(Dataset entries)
-- ==== Sys2Proof/Safety.lean ====
section
/-! DEFINITION. The terms in which claims are stated: the invariants of the hub, and what a command leaves as it was. -/

namespace Sys2Proof.Machine

/-! ## Invariants -/

/-- R162: the queue holds at most 32 events, and the frames being built carry at most 8. -/
def State.eventsBounded (s : State) : Bool :=
  decide (s.events.list.length ≤ 32) &&
    match s.assembler.computation with
    | some c => decide (c.drained.length ≤ 8)
    | none => true

/-- R180, R181, R183 at one port: in DOWN the error count is 255; in UP it is at most 254; in TRAINING it is the probe errors
of the pass, of which there are at most as many as probes resolved, and no echo wait runs after a failed pass. -/
def Port.countSound (q : Port) : Bool :=
  match q.link with
  | .down => q.errorCount == 255
  | .up => decide (q.errorCount ≤ 254)
  | .training =>
    match q.training with
    | some t =>
      t.errors == q.errorCount && decide (t.probe ≤ 15) && decide (t.errors ≤ 16) &&
        ((t.stage == .passFailed && t.echoWait.isNone) || decide (t.errors ≤ t.probe))
    | none => false

def State.countsSound (s : State) : Bool := allPorts.all fun p => (s.port p).countSound

/-- R73: a period lies in the band Pn − Pn/32 to Pn + Pn/32. -/
def inBand (nominal period : Nat) : Bool :=
  decide (nominal - nominal / 32 ≤ period) && decide (period ≤ nominal + nominal / 32)

/-- R65, R73 at one fit: in FIT_NONE there is no anchor, no age timer runs and the runs are 0; outside it the anchor is
present and the period lies in its band. The runs stay in their ranges. -/
def Fit.sound (f : Fit) : Bool :=
  (match f.phase with
    | .fitNone => f.anchor.isNone && f.ageTimer.isNone && f.inGate == 0 && f.outliers == 0 && f.period == f.nominal
    | .fitSettling | .fitTracking =>
      f.anchor.isSome &&
        match f.nominal, f.period with
        | some n, some p => inBand n p
        | _, _ => false) &&
    decide (f.inGate ≤ 15) && decide (f.outliers ≤ 2)

/-- Every fit is sound, and a seat with a cabinet has a nominal period (R21, R65). -/
def State.fitsSound (s : State) : Bool :=
  allPorts.all fun p => (s.fit p).sound && ((s.seat p).cabinet.isNone || (s.fit p).nominal.isSome)

/-- R92: the four counters of a seat are at most 255. -/
def Seat.countersFit (x : Seat) : Bool :=
  decide (x.duplicates ≤ 255) && decide (x.outOfOrder ≤ 255) && decide (x.implausible ≤ 255) && decide (x.resyncs ≤ 255)

def State.countersFit (s : State) : Bool := allPorts.all fun p => (s.seat p).countersFit

/-- R36, R152: 1 to 8 segments, each share at least 1, the shares adding to 256, each speed in 100 to 16,383 cm/s. -/
def profileSound (profile : List ProfileSegment) : Bool :=
  decide (1 ≤ profile.length) && decide (profile.length ≤ 8) && decide ((profile.map (·.share)).sum = 256) &&
    profile.all fun g => decide (1 ≤ g.share) && decide (100 ≤ g.speed) && decide (g.speed ≤ 16383)

def within (lo hi n : Nat) : Bool := decide (lo ≤ n) && decide (n ≤ hi)

/-- The ranges of R36's table. -/
def Settings.sound (x : Settings) : Bool :=
  within 8000 50000 x.roundPeriod && within 0 250000 x.horizon && within 0 1000 x.swapMargin &&
    within 0 1000 x.jumpTolerance && within 0 30000 x.jumpPenalty && within 5 120 x.lobbyTime && within 5 60 x.gridTime &&
    within 2000 10000 x.countdown && within 5 120 x.finishWindow && within 60 1800 x.raceLimit &&
    within 3 60 x.resultsHold && within 1 8 x.minimumField && within 50 2000 x.stallLimit && within 1 30 x.dropLimit &&
    profileSound x.profile

/-- The settings lie in their ranges, and so do the current and the pending round period (R5, R6, R35, R36). -/
def State.settingsSound (s : State) : Bool :=
  s.settings.sound && within 8000 50000 s.time.period &&
    match s.time.pendingPeriod with
    | some n => within 8000 50000 n
    | none => true

/-- ENTERED or READY: the states of a listed seat (R41). -/
def SeatState.entrant : SeatState → Bool
  | .entered | .ready => true
  | .vacant | .linked | .running | .stalled | .finished | .retired => false

/-- R41: a seat stands on the entry list at most once, and each listed seat is ENTERED or READY. -/
def State.entryListSound (s : State) : Bool :=
  decide s.race.entryList.Nodup && s.race.entryList.all fun p => (s.seat p).state.entrant

/-- R129: no entry of the finish list orders before one that stands above it. -/
def finishOrdered : List FinishEntry → Bool
  | [] => true
  | x :: rest => (rest.all fun y => !y.before x) && finishOrdered rest

/-- R192: what bounds the frames of a computation: at most 8 events, 8 entrants, 8 linked seats and 9 car entries; one controller
timer, in FINISHING two; lights in COUNTDOWN alone and a results round in RESULTS alone; and in FINISHING nine entries never all
with a finish time. -/
def Computation.framesBounded (c : Computation) : Bool :=
  let snap := c.snapshot
  decide (c.drained.length ≤ 8) && decide (snap.entries.length ≤ 8) && decide (snap.linkedSeats.length ≤ 8) &&
    decide (c.carEntries.length ≤ 9) && decide (snap.timers.length ≤ if snap.raceState = .finishing then 2 else 1) &&
    (snap.lights.isNone || snap.raceState == .countdown) && (snap.resultsRound.isNone || snap.raceState == .results) &&
    (snap.raceState != .finishing || decide (c.carEntries.length ≤ 8) || c.carEntries.any (·.finish.isNone))

/-- IDLE, LOBBY and GRID: the states before a field stands (R39). -/
def RaceState.beforeField : RaceState → Bool
  | .idle | .lobby | .grid => true
  | .countdown | .racing | .finishing | .results | .void => false

/-- What keeps every ROUND within 255 payload bytes (R192): the lights and the results round belong to their race states (R52,
R57); the field, the standings and the finish list name a car once (R50, R100, R129), and the pacer is in the field only when
ranked (R151); the finish list is empty before a field stands, and a car on it is RUNNING or STALLED no more (R128), nor does
the pacer cross again (R156); FINISHING ends once everyone is done (R56); the frozen entries number at most the field (R171); and
the computation in flight is bounded and ranks a car once. -/
def State.roundsSound (s : State) : Bool :=
  let r := s.race
  (r.lights.isNone || r.state == .countdown) && (r.resultsRound.isNone || r.state == .results) &&
    decide r.fieldList.Nodup && (!r.fieldList.contains pacerCar || r.pacerMode == some .ranked) &&
    decide (s.standings.map (·.car)).Nodup && decide (s.finishList.map (·.car)).Nodup &&
    (s.finishList.isEmpty || !r.state.beforeField) &&
    (s.finishList.all fun f =>
      s.carSeatState f.car != .running && s.carSeatState f.car != .stalled &&
        (f.car != pacerCar || s.pacer.nextCrossing.isNone)) &&
    (r.state != .finishing || !s.everyoneDone) &&
    (r.state != .results ||
      decide (s.assembler.results.length + (if r.pacerMode = some .running then 1 else 0) ≤ 9)) &&
    match s.assembler.computation with
    | some c => c.framesBounded && decide (((c.ranking.getD []).map (·.car)).Nodup)
    | none => true

/-! ## What a command leaves as it was -/

/-- Ports, seats, fits and car states of every index but `p` are as they were. -/
def OthersKept (p : PortId) (s t : State) : Prop :=
  ∀ r : PortId, r ≠ p → t.port r = s.port r ∧ t.seat r = s.seat r ∧ t.fit r = s.fit r ∧ t.car r = s.car r

/-- Nothing outside the records of ports, seats, fits and cars, the service engine and the count of free values has
changed. -/
def OutsideKept (s t : State) : Prop :=
  { t with ports := s.ports, seats := s.seats, fits := s.fits, cars := s.cars, engine := s.engine,
           freeDraws := s.freeDraws } = s

/-- The state after the take of the request of port `p` (R27, R28), with the reply decided: the buffer is empty, the arbiter
pointer names the port, and the engine holds the reply. Nothing else changes. -/
def State.taken (s : State) (p : PortId) (reply : Reply) : State :=
  { s.setPort p { s.port p with buffer := none } with
    engine := { pointer := p, inService := some { port := p, reply := reply, takenAt := s.now, draw := s.freeDraws } }
    freeDraws := s.freeDraws + 1 }

/-- After a take the engine holds this reply for port `p` (R27, R28). -/
def Answered (p : PortId) (reply : Reply) (s t : State) : Prop :=
  t.engine = { pointer := p, inService := some { port := p, reply := reply, takenAt := s.now, draw := s.freeDraws } } ∧
    t.freeDraws = s.freeDraws + 1 ∧ t.port p = { s.port p with buffer := none }

/-- The state as the request of port `p` is taken, but for the service engine: its buffer is empty (R27). -/
def State.emptied (s : State) (p : PortId) : State := s.setPort p { s.port p with buffer := none }

/-- `t` is `s` but for the service engine and the count of free values. -/
def KeptButEngine (s t : State) : Prop := { t with engine := s.engine, freeDraws := s.freeDraws } = s

/-- The command `c` answers the request of port `p`; where the reply refuses it, nothing but the engine has changed (R29). -/
def AnswersOrRefuses (c : Instr) (p : PortId) (s : State) : Prop :=
  ∃ t reply, exec c s = .next t ∧ Answered p reply s t ∧ (reply.reason.isSome = true → t = s.taken p reply)

/-! ## What the ends of a lobby and a grid leave -/

/-- R59, R61, R62: entry into IDLE from `s`. The race record, the standings, the lap records, the finish list and the event queue
are emptied; a seat the race held becomes LINKED if its link is UP and VACANT if not, and every seat loses its race fields; a
computation in flight installs no standings; fits, counters, settings, ports and hub time are kept. -/
def EntersIdle (s t : State) : Prop :=
  t.race = Race.reset ∧ t.standings = [] ∧ t.finishList = [] ∧ t.fastestLap = none ∧
  t.events = { list := [], overflow := false } ∧ t.pacerRecord = none ∧
  t.pacer = { scaled := none, nextCrossing := none } ∧
  t.assembler =
    { computation := s.assembler.computation.map fun c => { c with superseded := true }, results := [] } ∧
  (∀ c, t.lapRecord c = LapRecord.empty) ∧ (∀ p, t.car p = { latest := none, previous := none }) ∧
  (∀ p,
    let x := s.seat p
    let held : Prop := x.state ≠ .vacant ∧ x.state ≠ .linked
    (t.seat p).state = (if held then (if s.portUp p then .linked else .vacant) else x.state) ∧
    (t.seat p).cabinet = (if held ∧ s.portUp p = false then none else x.cabinet) ∧
    (t.seat p).gridPosition = none ∧ (t.seat p).stallPhase = none ∧ (t.seat p).recoveryRun = none ∧
    (t.seat p).frozenProgress = none ∧ (t.seat p).retireReason = none ∧ (t.seat p).retireProgress = none ∧
    (t.seat p).retireTime = none ∧ (t.seat p).gridProgress = none ∧ (t.seat p).jumped = false ∧
    (t.seat p).penalty = 0 ∧ (t.seat p).silenceTimer = none ∧ (t.seat p).dropTimer = none ∧
    (t.seat p).duplicates = x.duplicates ∧ (t.seat p).outOfOrder = x.outOfOrder ∧
    (t.seat p).implausible = x.implausible ∧ (t.seat p).resyncs = x.resyncs) ∧
  t.fits = s.fits ∧ t.settings = s.settings ∧ t.ports = s.ports ∧ t.time = s.time ∧ t.resetHeld = s.resetHeld ∧
  t.orderTrail = s.orderTrail ∧ t.pending = s.pending

/-- R61, R101: entry into VOID from `s`. Every controller timer and the silence timers of READY seats are cancelled, the void
timer of 3 s starts, the standings are emptied, and nothing else changes but the service engine. -/
def EntersVoid (s t : State) : Prop :=
  t.race = { s.race with
    state := .void, lights := none, lobbyTimer := none, gridTimer := none, finishWindowTimer := none,
    raceLimitTimer := none, resultsHoldTimer := none, voidTimer := startTimer s.now 3000000 } ∧
  (∀ p, t.seat p =
    { s.seat p with silenceTimer := if (s.seat p).state = .ready then none else (s.seat p).silenceTimer }) ∧
  t.standings = [] ∧
  t.assembler =
    { s.assembler with computation := s.assembler.computation.map fun c => { c with superseded := true } } ∧
  KeptButEngine s { t with race := s.race, seats := s.seats, standings := s.standings, assembler := s.assembler }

Problem to work on
In the entries above, find the line holding "def inBand (nominal" and the line holding "allPorts.all fun p => (s.fit", then retype exactly those two lines and every line between them, and nothing else.

Solution below
def inBand (nominal period : Nat) : Bool :=
  decide (nominal - nominal / 32 ≤ period) && decide (period ≤ nominal + nominal / 32)

/-- R65, R73 at one fit: in FIT_NONE there is no anchor, no age timer runs and the runs are 0; outside it the anchor is
present and the period lies in its band. The runs stay in their ranges. -/
def Fit.sound (f : Fit) : Bool :=
  (match f.phase with
    | .fitNone => f.anchor.isNone && f.ageTimer.isNone && f.inGate == 0 && f.outliers == 0 && f.period == f.nominal
    | .fitSettling | .fitTracking =>
      f.anchor.isSome &&
        match f.nominal, f.period with
        | some n, some p => inBand n p
        | _, _ => false) &&
    decide (f.inGate ≤ 15) && decide (f.outliers ≤ 2)

/-- Every fit is sound, and a seat with a cabinet has a nominal period (R21, R65). -/
def State.fitsSound (s : State) : Bool :=
  allPorts.all fun p => (s.fit p).sound && ((s.seat p).cabinet.isNone || (s.fit p).nominal.isSome)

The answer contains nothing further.